**Collected data entries:**
Start of Block

-- ==== Sys2Proof/Machine/Events.lean ====
section
/-! DEFINITION. The events of the opcode table: what the engines, the dispatcher, the homes, the host, peers and the management
port do. An event whose condition does not hold changes nothing. -/

namespace Sys2Proof.Machine

/-- An event takes effect as one step. -/
def event (f : State → State) (s : State) : Out := .next (commit s (f s))

/-! Groups. -/

/-- ENGINE_FAULT_DELIVERY (R263). -/
def execEngineFaultDelivery (grp : Nat) (s : State) : Out := event (withGroup grp deliverFault) s
/-- ENGINE_TRANSLATION_FAULT (R236). -/
def execEngineTranslationFault (cmd : Nat) (s : State) : Out := event (faultCmd cmd) s
/-- REGISTER_MISS_FETCH (R258). -/
def execRegisterMissFetch (grp : Nat) (s : State) : Out := event (fetchMiss grp) s
/-- WAKE_BLOCKED_GROUP (R252). -/
def execWakeBlockedGroup (grp : Nat) (s : State) : Out := event (wakeGroup grp) s
/-- LDTHR_EXPIRY (R252). -/
def execLdthrExpiry (grp : Nat) (s : State) : Out := event (expireLoad grp) s
/-- PEER_WINDOW_REREAD (R386). -/
def execPeerWindowReread (grp : Nat) (s : State) : Out := event (rereadPeer grp) s

/-! The dispatcher. -/

/-- DISPATCH_TAKE_RECORD (R246). -/
def execDispatchTakeRecord (queue : Nat) (s : State) : Out := event (takeRecord queue) s
/-- DEPENDENCE_RELEASE (R32). -/
def execDependenceRelease (queue : Nat) (s : State) : Out := event (releaseBolt queue) s
/-- PANEL_PLACE (R248). -/
def execPanelPlace (s : State) : Out := event placePanel s
/-- PANEL_COMPLETE (R34). -/
def execPanelComplete (panel : Nat) (s : State) : Out := event (completePanel panel) s
/-- PREEMPT_REQUEST (R254). -/
def execPreemptRequest (die : Nat) (s : State) : Out := event (requestPreempt die) s
/-- PANEL_EVICT (R255). -/
def execPanelEvict (panel : Nat) (s : State) : Out := event (evictPanel panel) s
/-- IDLE_EVICT_TIMEOUT (R255). -/
def execIdleEvictTimeout (panel : Nat) (s : State) : Out := event (evictIdle panel) s
/-- PANEL_RESTORE (R256). -/
def execPanelRestore (panel : Nat) (s : State) : Out := event (restorePanel panel) s
/-- SLICE_END (R254). -/
def execSliceEnd (ctx die : Nat) (s : State) : Out := event (endSlice ctx die) s
/-- RUN_BUDGET_EXPIRY (R260). -/
def execRunBudgetExpiry (grp : Nat) (s : State) : Out := event (expireRun grp) s
/-- WAIT_BUDGET_EXPIRY (R261). -/
def execWaitBudgetExpiry (grp : Nat) (s : State) : Out := event (expireWait grp) s
/-- CONTEXT_SNAPSHOT (R262). -/
def execContextSnapshot (ctx : Nat) (s : State) : Out := event (snapshot ctx) s

/-! Records and the host's answers. -/

/-- FAULT_RECORD_POST (R273). -/
def execFaultRecordPost (die : Nat) (s : State) : Out := event (postOldest die) s
/-- EVENT_WRITE_RETRY (R272). -/
def execEventWriteRetry (s : State) : Out := event retryPost s
/-- A host write of FRESP with an index and an ACT (R274). -/
def hostAnswer (index act : Nat) : State → State := winWrite frespOff 8 (BitVec.ofNat 64 (index % 2 ^ 32 + act * 2 ^ 32)) .host
/-- FRESP_RESUME (R274). -/
def execFrespResume (index : Nat) (s : State) : Out := event (hostAnswer index 0) s
/-- FRESP_KILL (R274). -/
def execFrespKill (index : Nat) (s : State) : Out := event (hostAnswer index 1) s
/-- A host write of CTXMISC that sets one command bit and leaves the fields that a write sets as they are (Table 8-1). -/
def hostCommand (c n : Nat) (s : State) : State :=
  let o := ctxReg c 0x28
  winWrite o 8 (BitVec.ofNat 64 (fld (rdWin s o) 0 32 + 2 ^ n)) .host s
/-- CTX_PREEMPT (R254). -/
def execCtxPreempt (ctx : Nat) (s : State) : Out := event (hostCommand ctx 34) s
/-- CTX_KILL (R244). -/
def execCtxKill (ctx : Nat) (s : State) : Out := event (hostCommand ctx 35) s
/-- CTX_STOP_RESUME (R261). -/
def execCtxStopResume (ctx : Nat) (s : State) : Out := event (hostCommand ctx 32) s
/-- REGISTER_WRITE (R312). -/
def execRegisterWrite (off size : Nat) (value : W64) (s : State) : Out := event (winWrite off size value .host) s
/-- HOST_WINDOW_READ (R311). -/
def execHostWindowRead (off size : Nat) (s : State) : Out := event (hostWindowRead off size) s

/-! Spawned work and engines. -/

/-- A bin's timer has run out: its committed records make a group (R43). -/
def binTimeout (die ctx : Nat) (entry : W64) (s : State) : State :=
  match s.bins.find? (isBin die ctx entry) with
  | some b => if b.timer && !b.recs.isEmpty then cleanBins (formGroup 63 b s) else s
  | none => s

/-- A command of the kind that a test names runs. -/
def runCmdIf (p : CmdKind → Bool) (bytes id : Nat) (s : State) : State :=
  match cmdOf s id with
  | some c => if p c.kind then runCmd bytes c s else s
  | none => s

/-- SPAWN_BIN_TIMEOUT (R43). -/
def execSpawnBinTimeout (die ctx : Nat) (entry : W64) (s : State) : Out := event (binTimeout die ctx entry) s
/-- BOBBIN_GROUP_PLACE (R45). -/
def execBobbinGroupPlace (s : State) : Out := event placeBobbin s
/-- COPY_COMMAND_COMPLETE (R232). -/
def execCopyCommandComplete (cmd bytes : Nat) (s : State) : Out :=
  event (runCmdIf (fun k => match k with | .copy .. => true | _ => false) bytes cmd) s
/-- QNT_COMMAND_COMPLETE (R138). -/
def execQntCommandComplete (cmd : Nat) (s : State) : Out :=
  event (runCmdIf (fun k => match k with | .qnt .. => true | _ => false) 0 cmd) s
/-- BATCH_COMPLETE (R152). -/
def execBatchComplete (grp : Nat) (s : State) : Out := event (runBatch grp) s
/-- RAYQ_COMMAND_COMPLETE (R305). -/
def execRayqCommandComplete (cmd : Nat) (s : State) : Out :=
  event (runCmdIf (fun k => match k with | .ray .. => true | _ => false) 0 cmd) s
/-- SEAM_COMPOSITE (R307). -/
def execSeamComposite (key : Nat) (s : State) : Out := event (formComposite key) s
/-- SEAM_EXCHANGE (R308). -/
def execSeamExchange (cmd : Nat) (s : State) : Out :=
  event (runCmdIf (fun k => match k with | .seam .. => true | _ => false) 0 cmd) s
/-- SEAM_COMPLETE (R309). -/
def execSeamComplete (key : Nat) (s : State) : Out := event (completeSeam key) s
/-- PRIMITIVE_RASTERISE (R281). -/
def execPrimitiveRasterise (die ctx : Nat) (args : W64) (s : State) : Out := event (rasterise die ctx args) s
/-- FRAGMENT_GROUP_LAUNCH (R282). -/
def execFragmentGroupLaunch (die ctx : Nat) (args : W64) (s : State) : Out := event (launchFragment die ctx args) s
/-- PASS_COMPLETE (R278). -/
def execPassComplete (die ctx : Nat) (args : W64) (s : State) : Out := event (completePass die ctx args) s

/-! Homes and requests. -/

/-- HOME_WRITEBACK_MERGE (R174, R177): a cluster evicts a line and the home merges its dirty words. -/
def execHomeWritebackMerge (cluster line : Nat) (s : State) : Out := event (fun s => flush s cluster (fun l => l == line)) s
/-- HOME_ATOMIC (R178). -/
def execHomeAtomic (req : Nat) (s : State) : Out := event (performRequest isRmw req) s
/-- REPLICA_MULTICAST (R181). -/
def execReplicaMulticast (req : Nat) (s : State) : Out := event (performRequest isUpdate req) s
/-- REQUEST_REISSUE_TIMEOUT (R200). -/
def execRequestReissueTimeout (req : Nat) (s : State) : Out := event (reissue req) s
/-- FLIT_CRC_DROP (R320). -/
def execFlitCrcDrop (req : Nat) (s : State) : Out := event (dropFlit req) s
/-- AD_FLUSH_TIMEOUT (R195). -/
def execAdFlushTimeout (core ctx page : Nat) (s : State) : Out := event (flushAd core ctx page) s

/-! The host link and peers. -/

/-- HOST_SNOOP (R316). -/
def execHostSnoop (pa : Nat) (s : State) : Out := event (snoopHost pa) s
/-- HOST_MEM_WRITE (R318). -/
def execHostMemWrite (hdm : Nat) (bytes : List Byte) (s : State) : Out := event (hostWrite hdm bytes) s
/-- HOST_MEM_READ (R318). -/
def execHostMemRead (hdm size : Nat) (s : State) : Out := event (hostRead hdm size) s
/-- PEER_READ (R321). -/
def execPeerRead (hdm size : Nat) (s : State) : Out := event (peerRead hdm size) s
/-- ACCESSIONED_READ (R321). -/
def execAccessionedRead (hdm : Nat) (s : State) : Out := event (peerLine hdm) s
/-- PEER_WRITE (R321). -/
def execPeerWrite (dest : PeerReq) (words : List W32) (mask : List Bool) (s : State) : Out := event (peerWrite dest words mask) s
/-- PEER_ATOMIC (R321). -/
def execPeerAtomic (src : PeerId) (seq hdm : Nat) (op : PeerRmw) (s : State) : Out := event (peerAtomic src seq hdm op) s
/-- SVETFEN_LINK_TRAIN (R330). -/
def execSvetfenLinkTrain (port lanes : Nat) (s : State) : Out := event (trainPort port lanes) s
/-- HOST_LINK_TRAIN (R315). -/
def execHostLinkTrain (width rate : Nat) (s : State) : Out := event (trainHost width rate) s

/-! The management port, errors, power. -/

/-- READ (R325). -/
def execRead (off : Nat) (s : State) : Out := event (mgmtRead off) s
/-- WRITE (R312). -/
def execWrite (off : Nat) (value : W64) (s : State) : Out := event (mgmtWrite off value) s
/-- TAKE (R312). -/
def execTake (off : Nat) (s : State) : Out := event (setOwner off 1) s
/-- GIVE (R325). -/
def execGive (off : Nat) (s : State) : Out := event (setOwner off 0) s
/-- TELEM (R325). -/
def execTelem (s : State) : Out := event telemetry s
/-- RESET (R326). -/
def execReset (dies : BitVec 41) (s : State) : Out := event (fun s => complete 0 0 (resetDies dies s)) s
/-- SPARE (R325, R329). -/
def execSpare (unit action : Nat) (s : State) : Out := event (forceSpare unit action) s
/-- CLRFOVF (R325). -/
def execClrfovf (s : State) : Out := event clearOverflow s
/-- CEC_WINDOW_BOUNDARY (R329). -/
def execCecWindowBoundary (unit : Nat) (s : State) : Out := event (endWindow unit) s
/-- HBM_ROW_COPY_DONE (R329). -/
def execHbmRowCopyDone (md : Nat) (s : State) : Out := event (rowCopied md) s
/-- POWER_WINDOW_END (R331). -/
def execPowerWindowEnd (milliwatts celsius : List Nat) (s : State) : Out := event (endPower milliwatts celsius) s
/-- POWER_ON_RESET (R326). -/
def execPowerOnReset (s : State) : Out := .next (powerOn s)

end Sys2Proof.Machine
end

End of Block

From the line holding "def execCecWindowBoundary (unit" down to the final line above, quote every line exactly and only those lines.

def execCecWindowBoundary (unit : Nat) (s : State) : Out := event (endWindow unit) s
/-- HBM_ROW_COPY_DONE (R329). -/
def execHbmRowCopyDone (md : Nat) (s : State) : Out := event (rowCopied md) s
/-- POWER_WINDOW_END (R331). -/
def execPowerWindowEnd (milliwatts celsius : List Nat) (s : State) : Out := event (endPower milliwatts celsius) s
/-- POWER_ON_RESET (R326). -/
def execPowerOnReset (s : State) : Out := .next (powerOn s)

end Sys2Proof.Machine
end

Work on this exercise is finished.